The lines from the start of the data through the line with "30_encoding.md; and for" are to be returned verbatim; all later lines are to be omitted.

****

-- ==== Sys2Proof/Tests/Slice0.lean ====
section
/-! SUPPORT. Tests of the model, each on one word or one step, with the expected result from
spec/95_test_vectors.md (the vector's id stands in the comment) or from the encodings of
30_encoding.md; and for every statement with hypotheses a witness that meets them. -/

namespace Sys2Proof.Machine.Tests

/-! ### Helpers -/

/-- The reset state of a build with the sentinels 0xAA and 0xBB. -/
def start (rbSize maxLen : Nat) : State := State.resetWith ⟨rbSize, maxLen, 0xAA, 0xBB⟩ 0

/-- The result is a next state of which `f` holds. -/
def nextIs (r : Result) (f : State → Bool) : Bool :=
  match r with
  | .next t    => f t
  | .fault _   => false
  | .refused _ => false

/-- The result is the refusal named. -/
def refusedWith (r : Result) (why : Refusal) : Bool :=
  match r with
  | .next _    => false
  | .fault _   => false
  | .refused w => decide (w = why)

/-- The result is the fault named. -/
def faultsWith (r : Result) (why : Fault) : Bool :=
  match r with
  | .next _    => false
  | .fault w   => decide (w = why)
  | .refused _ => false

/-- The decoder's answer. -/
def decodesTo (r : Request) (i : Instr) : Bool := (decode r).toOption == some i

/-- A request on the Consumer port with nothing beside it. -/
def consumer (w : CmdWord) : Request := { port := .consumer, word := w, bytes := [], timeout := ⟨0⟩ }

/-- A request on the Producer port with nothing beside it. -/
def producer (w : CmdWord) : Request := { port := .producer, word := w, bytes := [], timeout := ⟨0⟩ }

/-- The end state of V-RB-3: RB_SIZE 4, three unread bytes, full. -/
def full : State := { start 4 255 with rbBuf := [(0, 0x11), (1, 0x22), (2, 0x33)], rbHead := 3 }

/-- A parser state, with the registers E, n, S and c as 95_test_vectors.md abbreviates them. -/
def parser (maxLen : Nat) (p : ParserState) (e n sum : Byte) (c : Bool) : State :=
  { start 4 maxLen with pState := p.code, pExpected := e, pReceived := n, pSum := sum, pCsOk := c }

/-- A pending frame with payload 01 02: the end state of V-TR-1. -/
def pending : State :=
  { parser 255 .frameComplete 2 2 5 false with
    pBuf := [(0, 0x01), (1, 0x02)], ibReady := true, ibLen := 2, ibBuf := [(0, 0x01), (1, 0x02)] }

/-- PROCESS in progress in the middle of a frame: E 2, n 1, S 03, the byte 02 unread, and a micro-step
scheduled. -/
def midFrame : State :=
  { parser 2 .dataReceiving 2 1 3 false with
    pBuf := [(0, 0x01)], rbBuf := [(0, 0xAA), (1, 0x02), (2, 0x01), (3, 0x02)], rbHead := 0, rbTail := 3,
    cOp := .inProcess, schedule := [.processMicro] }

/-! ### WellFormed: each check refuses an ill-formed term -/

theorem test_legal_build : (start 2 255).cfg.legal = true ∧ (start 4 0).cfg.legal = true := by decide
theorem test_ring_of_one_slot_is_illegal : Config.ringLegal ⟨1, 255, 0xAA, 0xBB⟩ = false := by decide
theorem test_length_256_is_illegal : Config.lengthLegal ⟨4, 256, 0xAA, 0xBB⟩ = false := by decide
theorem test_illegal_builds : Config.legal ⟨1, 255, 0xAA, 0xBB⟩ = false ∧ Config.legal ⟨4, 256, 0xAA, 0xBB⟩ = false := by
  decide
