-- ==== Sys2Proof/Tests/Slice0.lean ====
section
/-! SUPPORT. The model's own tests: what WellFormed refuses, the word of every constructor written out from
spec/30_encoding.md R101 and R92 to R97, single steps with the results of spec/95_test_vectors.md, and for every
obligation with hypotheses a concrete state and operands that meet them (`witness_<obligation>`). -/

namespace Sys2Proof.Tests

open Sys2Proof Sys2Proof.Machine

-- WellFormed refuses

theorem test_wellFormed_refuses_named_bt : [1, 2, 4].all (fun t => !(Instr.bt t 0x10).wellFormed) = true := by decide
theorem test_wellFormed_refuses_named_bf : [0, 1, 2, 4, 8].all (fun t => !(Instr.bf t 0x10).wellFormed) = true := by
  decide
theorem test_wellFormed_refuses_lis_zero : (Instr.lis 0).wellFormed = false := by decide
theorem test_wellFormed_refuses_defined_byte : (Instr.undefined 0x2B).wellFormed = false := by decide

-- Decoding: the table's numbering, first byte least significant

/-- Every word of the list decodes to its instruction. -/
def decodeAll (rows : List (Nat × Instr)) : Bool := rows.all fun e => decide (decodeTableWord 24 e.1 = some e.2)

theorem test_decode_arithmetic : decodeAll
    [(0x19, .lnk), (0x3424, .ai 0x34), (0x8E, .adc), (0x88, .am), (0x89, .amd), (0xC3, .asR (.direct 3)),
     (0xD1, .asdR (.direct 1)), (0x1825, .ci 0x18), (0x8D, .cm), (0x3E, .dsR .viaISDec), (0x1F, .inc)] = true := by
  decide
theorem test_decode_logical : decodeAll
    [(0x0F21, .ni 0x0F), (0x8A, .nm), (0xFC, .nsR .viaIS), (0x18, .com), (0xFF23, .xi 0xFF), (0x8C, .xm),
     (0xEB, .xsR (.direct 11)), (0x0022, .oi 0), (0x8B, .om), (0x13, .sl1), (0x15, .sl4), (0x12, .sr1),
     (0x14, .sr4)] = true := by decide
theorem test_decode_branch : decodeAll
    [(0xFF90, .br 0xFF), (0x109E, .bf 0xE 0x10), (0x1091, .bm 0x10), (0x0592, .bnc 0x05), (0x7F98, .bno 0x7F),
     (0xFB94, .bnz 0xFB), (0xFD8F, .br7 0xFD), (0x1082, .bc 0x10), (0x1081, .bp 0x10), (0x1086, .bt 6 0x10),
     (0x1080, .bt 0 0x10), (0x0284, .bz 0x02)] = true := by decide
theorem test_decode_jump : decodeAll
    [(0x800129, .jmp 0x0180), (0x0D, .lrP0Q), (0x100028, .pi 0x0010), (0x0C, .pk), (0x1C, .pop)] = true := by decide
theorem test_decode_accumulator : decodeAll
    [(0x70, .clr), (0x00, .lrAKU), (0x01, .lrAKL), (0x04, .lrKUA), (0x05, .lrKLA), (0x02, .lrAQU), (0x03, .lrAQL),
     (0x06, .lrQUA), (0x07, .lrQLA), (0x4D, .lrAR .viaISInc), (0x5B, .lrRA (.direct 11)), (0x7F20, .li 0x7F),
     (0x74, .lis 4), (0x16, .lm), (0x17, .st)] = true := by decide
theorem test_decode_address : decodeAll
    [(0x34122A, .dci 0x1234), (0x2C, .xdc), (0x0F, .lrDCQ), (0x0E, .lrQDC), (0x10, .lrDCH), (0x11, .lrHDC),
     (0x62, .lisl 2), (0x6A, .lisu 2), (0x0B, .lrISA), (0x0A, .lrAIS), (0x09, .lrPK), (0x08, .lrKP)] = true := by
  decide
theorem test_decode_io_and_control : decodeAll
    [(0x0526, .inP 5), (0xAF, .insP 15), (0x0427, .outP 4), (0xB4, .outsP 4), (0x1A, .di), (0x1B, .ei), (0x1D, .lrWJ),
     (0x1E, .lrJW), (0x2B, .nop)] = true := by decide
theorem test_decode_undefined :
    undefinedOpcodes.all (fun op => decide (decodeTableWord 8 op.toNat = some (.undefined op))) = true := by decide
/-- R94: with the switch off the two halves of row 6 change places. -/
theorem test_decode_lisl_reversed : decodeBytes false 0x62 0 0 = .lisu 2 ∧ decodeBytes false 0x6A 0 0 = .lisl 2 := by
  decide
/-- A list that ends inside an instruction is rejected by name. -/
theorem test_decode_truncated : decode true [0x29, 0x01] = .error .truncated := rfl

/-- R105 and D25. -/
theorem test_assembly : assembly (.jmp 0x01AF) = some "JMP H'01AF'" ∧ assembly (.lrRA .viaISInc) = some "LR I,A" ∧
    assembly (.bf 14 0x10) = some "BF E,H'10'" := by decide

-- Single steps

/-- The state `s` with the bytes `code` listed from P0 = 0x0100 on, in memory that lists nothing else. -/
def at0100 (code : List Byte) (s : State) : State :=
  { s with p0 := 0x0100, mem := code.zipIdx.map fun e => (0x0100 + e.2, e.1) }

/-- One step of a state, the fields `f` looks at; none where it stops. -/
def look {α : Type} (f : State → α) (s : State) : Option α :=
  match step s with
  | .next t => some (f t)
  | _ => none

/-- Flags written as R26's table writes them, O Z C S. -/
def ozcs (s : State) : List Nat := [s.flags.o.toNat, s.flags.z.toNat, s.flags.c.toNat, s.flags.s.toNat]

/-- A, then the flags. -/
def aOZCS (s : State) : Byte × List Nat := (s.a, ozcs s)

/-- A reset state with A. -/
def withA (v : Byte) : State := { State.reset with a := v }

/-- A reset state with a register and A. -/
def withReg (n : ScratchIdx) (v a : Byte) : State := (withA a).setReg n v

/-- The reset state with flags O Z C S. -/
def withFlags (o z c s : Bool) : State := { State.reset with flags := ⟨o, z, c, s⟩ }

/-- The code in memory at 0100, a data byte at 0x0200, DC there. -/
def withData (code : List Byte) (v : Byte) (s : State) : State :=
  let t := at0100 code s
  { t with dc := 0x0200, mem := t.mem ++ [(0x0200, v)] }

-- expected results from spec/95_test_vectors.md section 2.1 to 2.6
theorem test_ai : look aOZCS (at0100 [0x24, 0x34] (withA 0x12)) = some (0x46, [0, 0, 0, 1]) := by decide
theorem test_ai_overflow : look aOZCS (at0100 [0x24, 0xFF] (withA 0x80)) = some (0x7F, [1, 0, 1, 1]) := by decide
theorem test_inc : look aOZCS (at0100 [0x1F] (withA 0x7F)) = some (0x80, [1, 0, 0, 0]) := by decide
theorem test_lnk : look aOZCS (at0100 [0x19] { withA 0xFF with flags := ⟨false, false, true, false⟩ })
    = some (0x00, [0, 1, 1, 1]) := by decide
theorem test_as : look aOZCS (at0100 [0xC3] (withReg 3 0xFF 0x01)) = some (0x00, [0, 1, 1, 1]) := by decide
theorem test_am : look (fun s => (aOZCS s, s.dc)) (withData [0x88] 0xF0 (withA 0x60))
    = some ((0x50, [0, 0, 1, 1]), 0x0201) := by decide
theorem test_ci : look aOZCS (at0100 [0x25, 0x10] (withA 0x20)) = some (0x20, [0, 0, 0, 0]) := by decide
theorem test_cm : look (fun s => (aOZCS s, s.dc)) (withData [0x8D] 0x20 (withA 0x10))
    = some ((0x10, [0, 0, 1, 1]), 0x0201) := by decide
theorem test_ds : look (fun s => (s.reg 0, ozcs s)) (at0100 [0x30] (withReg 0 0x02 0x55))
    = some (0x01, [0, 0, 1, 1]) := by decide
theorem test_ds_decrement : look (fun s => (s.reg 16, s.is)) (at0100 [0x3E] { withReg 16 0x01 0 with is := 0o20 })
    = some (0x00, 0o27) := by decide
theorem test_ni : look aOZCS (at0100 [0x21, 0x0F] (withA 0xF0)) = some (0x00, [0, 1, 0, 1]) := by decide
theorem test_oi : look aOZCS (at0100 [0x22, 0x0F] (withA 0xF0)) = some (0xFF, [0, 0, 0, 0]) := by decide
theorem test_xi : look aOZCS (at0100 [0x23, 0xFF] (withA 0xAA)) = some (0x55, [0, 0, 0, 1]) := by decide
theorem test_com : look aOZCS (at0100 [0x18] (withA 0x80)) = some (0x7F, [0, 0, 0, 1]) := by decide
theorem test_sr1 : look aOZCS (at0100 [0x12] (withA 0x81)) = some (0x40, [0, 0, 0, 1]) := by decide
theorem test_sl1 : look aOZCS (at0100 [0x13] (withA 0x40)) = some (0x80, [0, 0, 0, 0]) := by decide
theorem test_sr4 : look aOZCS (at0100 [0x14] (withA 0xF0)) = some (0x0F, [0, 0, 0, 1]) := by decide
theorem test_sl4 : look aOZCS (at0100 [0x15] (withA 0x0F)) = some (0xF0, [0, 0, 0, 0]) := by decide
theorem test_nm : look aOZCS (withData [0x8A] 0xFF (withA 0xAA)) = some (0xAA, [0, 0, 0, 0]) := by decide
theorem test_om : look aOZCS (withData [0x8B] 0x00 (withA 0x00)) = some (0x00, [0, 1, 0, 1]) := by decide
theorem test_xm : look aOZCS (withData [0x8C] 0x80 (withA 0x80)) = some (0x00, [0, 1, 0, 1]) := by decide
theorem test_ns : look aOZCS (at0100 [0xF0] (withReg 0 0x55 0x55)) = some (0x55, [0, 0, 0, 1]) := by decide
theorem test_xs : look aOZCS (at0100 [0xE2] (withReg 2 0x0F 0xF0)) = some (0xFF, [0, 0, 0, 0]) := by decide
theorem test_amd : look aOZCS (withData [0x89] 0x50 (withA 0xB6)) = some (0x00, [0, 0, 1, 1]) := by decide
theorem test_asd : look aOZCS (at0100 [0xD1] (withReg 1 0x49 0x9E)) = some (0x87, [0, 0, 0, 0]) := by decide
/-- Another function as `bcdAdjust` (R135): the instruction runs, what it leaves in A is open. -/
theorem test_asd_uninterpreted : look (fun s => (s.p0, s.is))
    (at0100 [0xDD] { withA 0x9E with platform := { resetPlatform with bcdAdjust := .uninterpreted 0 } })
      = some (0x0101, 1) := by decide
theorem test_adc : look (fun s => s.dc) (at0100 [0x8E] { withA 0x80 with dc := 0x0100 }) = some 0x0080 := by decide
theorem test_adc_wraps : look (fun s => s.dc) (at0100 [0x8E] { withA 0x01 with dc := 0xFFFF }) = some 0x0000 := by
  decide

****

• [RESULT FOR THIS TASK]
-- ==== Sys2Proof/Tests/Slice0.lean ====
section
/-! SUPPORT. Tests of the model, each on one word or one step, with the expected result from
spec/95_test_vectors.md (the vector's id stands in the comment) or from the encodings of
30_encoding.md; and for every statement with hypotheses a witness that meets them. -/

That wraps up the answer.